2.3.1 Optical data – Sentinel-2

We utilized S2 MSI surface reflectance (SR) images with <10% cloud covermosaicked across 34 tiles covering Nepal from April 2017 to April 2020 available on the Google Earth Engine platform. The S2 Level-1C SR is an orthoimage that provides bottom-of-atmosphere reflectance in 10 spectral bands (Liu et al., 2024). This imagery includes supplementary quality indicators for cloud and snow probability, as well as aerosol optical thickness data, at a 60 m resolution (Liu et al., 2024). For each S2 scene, the QA60 bitmask band was applied to mask both cirrus and opaque clouds (Liu et al., 2024). We computed spectral signatures for each tree species using 10 spectral bands (B2-B8A, B11, and B12) and phenology using two vegetation indices: the Normalized Difference Vegetation Index (NDVI) (Tucker, 1979) and the Enhanced Vegetation Index (EVI) (Supplementary Figures S2, S3) (Huete et al., 1997). The NDVI measures chlorophyll reflectance and enhanced absorption to detect photosynthesizing plants (Tucker, 1979). In contrast, the EVI is more responsive to variations in canopy structures across different species, providing greater sensitivity in areas with dense vegetation (Huete et al., 1997).

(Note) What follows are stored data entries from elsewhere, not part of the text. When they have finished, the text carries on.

-- ==== Sys2Proof/Laws/State.lean ====
section
/-!
SUPPORT. One lemma for each field of the state under each update of a group: what an update reads back as.
-/
namespace Sys2Proof.Machine

/-! ### `updDev` -/

section
variable (s : State) (f : Dev → Dev)
@[simp] theorem State.updDev_dev : (s.updDev f).dev = f s.dev := rfl
@[simp] theorem State.updDev_keeper : (s.updDev f).keeper = s.keeper := rfl
@[simp] theorem State.updDev_nv : (s.updDev f).nv = s.nv := rfl
@[simp] theorem State.updDev_flash : (s.updDev f).flash = s.flash := rfl
@[simp] theorem State.updDev_straps : (s.updDev f).straps = s.straps := rfl
@[simp] theorem State.updDev_meas : (s.updDev f).meas = s.meas := rfl
@[simp] theorem State.updDev_probes : (s.updDev f).probes = s.probes := rfl
@[simp] theorem State.updDev_clocks : (s.updDev f).clocks = s.clocks := rfl
@[simp] theorem State.updDev_portN : (s.updDev f).portN = s.portN := rfl
@[simp] theorem State.updDev_portS : (s.updDev f).portS = s.portS := rfl
@[simp] theorem State.updDev_ring : (s.updDev f).ring = s.ring := rfl
@[simp] theorem State.updDev_dealer : (s.updDev f).dealer = s.dealer := rfl
@[simp] theorem State.updDev_services : (s.updDev f).services = s.services := rfl
@[simp] theorem State.updDev_balance : (s.updDev f).balance = s.balance := rfl
@[simp] theorem State.updDev_outputs : (s.updDev f).outputs = s.outputs := rfl
@[simp] theorem State.updDev_fan : (s.updDev f).fan = s.fan := rfl
@[simp] theorem State.updDev_supply : (s.updDev f).supply = s.supply := rfl
@[simp] theorem State.updDev_life : (s.updDev f).life = s.life := rfl
@[simp] theorem State.updDev_safety : (s.updDev f).safety = s.safety := rfl
@[simp] theorem State.updDev_vehicle : (s.updDev f).vehicle = s.vehicle := rfl
@[simp] theorem State.updDev_pins : (s.updDev f).pins = s.pins := rfl
@[simp] theorem State.updDev_logs : (s.updDev f).logs = s.logs := rfl
@[simp] theorem State.updDev_service : (s.updDev f).service = s.service := rfl
@[simp] theorem State.updDev_bist : (s.updDev f).bist = s.bist := rfl
@[simp] theorem State.updDev_faults : (s.updDev f).faults = s.faults := rfl
@[simp] theorem State.updDev_pending : (s.updDev f).pending = s.pending := rfl
@[simp] theorem State.updDev_port (p : Port) : (s.updDev f).port p = s.port p := by cases p <;> rfl
end

/-! ### `updKeeper` -/

section
variable (s : State) (f : Keeper → Keeper)
@[simp] theorem State.updKeeper_dev : (s.updKeeper f).dev = s.dev := rfl
@[simp] theorem State.updKeeper_keeper : (s.updKeeper f).keeper = f s.keeper := rfl
@[simp] theorem State.updKeeper_nv : (s.updKeeper f).nv = s.nv := rfl
@[simp] theorem State.updKeeper_flash : (s.updKeeper f).flash = s.flash := rfl
@[simp] theorem State.updKeeper_straps : (s.updKeeper f).straps = s.straps := rfl
@[simp] theorem State.updKeeper_meas : (s.updKeeper f).meas = s.meas := rfl
@[simp] theorem State.updKeeper_probes : (s.updKeeper f).probes = s.probes := rfl
@[simp] theorem State.updKeeper_clocks : (s.updKeeper f).clocks = s.clocks := rfl
@[simp] theorem State.updKeeper_portN : (s.updKeeper f).portN = s.portN := rfl
@[simp] theorem State.updKeeper_portS : (s.updKeeper f).portS = s.portS := rfl
@[simp] theorem State.updKeeper_ring : (s.updKeeper f).ring = s.ring := rfl
@[simp] theorem State.updKeeper_dealer : (s.updKeeper f).dealer = s.dealer := rfl
@[simp] theorem State.updKeeper_services : (s.updKeeper f).services = s.services := rfl
@[simp] theorem State.updKeeper_balance : (s.updKeeper f).balance = s.balance := rfl
@[simp] theorem State.updKeeper_outputs : (s.updKeeper f).outputs = s.outputs := rfl
@[simp] theorem State.updKeeper_fan : (s.updKeeper f).fan = s.fan := rfl
@[simp] theorem State.updKeeper_supply : (s.updKeeper f).supply = s.supply := rfl
@[simp] theorem State.updKeeper_life : (s.updKeeper f).life = s.life := rfl
@[simp] theorem State.updKeeper_safety : (s.updKeeper f).safety = s.safety := rfl
@[simp] theorem State.updKeeper_vehicle : (s.updKeeper f).vehicle = s.vehicle := rfl
@[simp] theorem State.updKeeper_pins : (s.updKeeper f).pins = s.pins := rfl
@[simp] theorem State.updKeeper_logs : (s.updKeeper f).logs = s.logs := rfl
@[simp] theorem State.updKeeper_service : (s.updKeeper f).service = s.service := rfl
@[simp] theorem State.updKeeper_bist : (s.updKeeper f).bist = s.bist := rfl
@[simp] theorem State.updKeeper_faults : (s.updKeeper f).faults = s.faults := rfl
@[simp] theorem State.updKeeper_pending : (s.updKeeper f).pending = s.pending := rfl
@[simp] theorem State.updKeeper_port (p : Port) : (s.updKeeper f).port p = s.port p := by cases p <;> rfl
end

2.3.2 SAR data – Sentinel-1

We collected the S1 time series data for April 2017-April 2020 from Google Earth Engine, covering ascending and descending flight paths across the 34 tiles. S1 provides high spatial and temporal precision in SAR data, at 10 m spatial resolution (Mullissa et al., 2021). The Google Earth Engine offers post-processed Analysis Ready Data (ARD) (Mullissa et al., 2021), including noise removal, radiometric terrain normalization, topographic correction, and speckle filtering. Since SAR signals are unaffected by clouds (Rüetschi et al., 2017), we utilized all seasons data from S1, mirroring the S2 time series approach. Additionally, we computed the cross-ratio (CR) from cross and co-polarized backscatter, a measure that is sensitive to forest phenology, biomass, and vegetation water content (Toan et al., 1992; Frison et al., 2018; Vreugdenhil et al., 2018).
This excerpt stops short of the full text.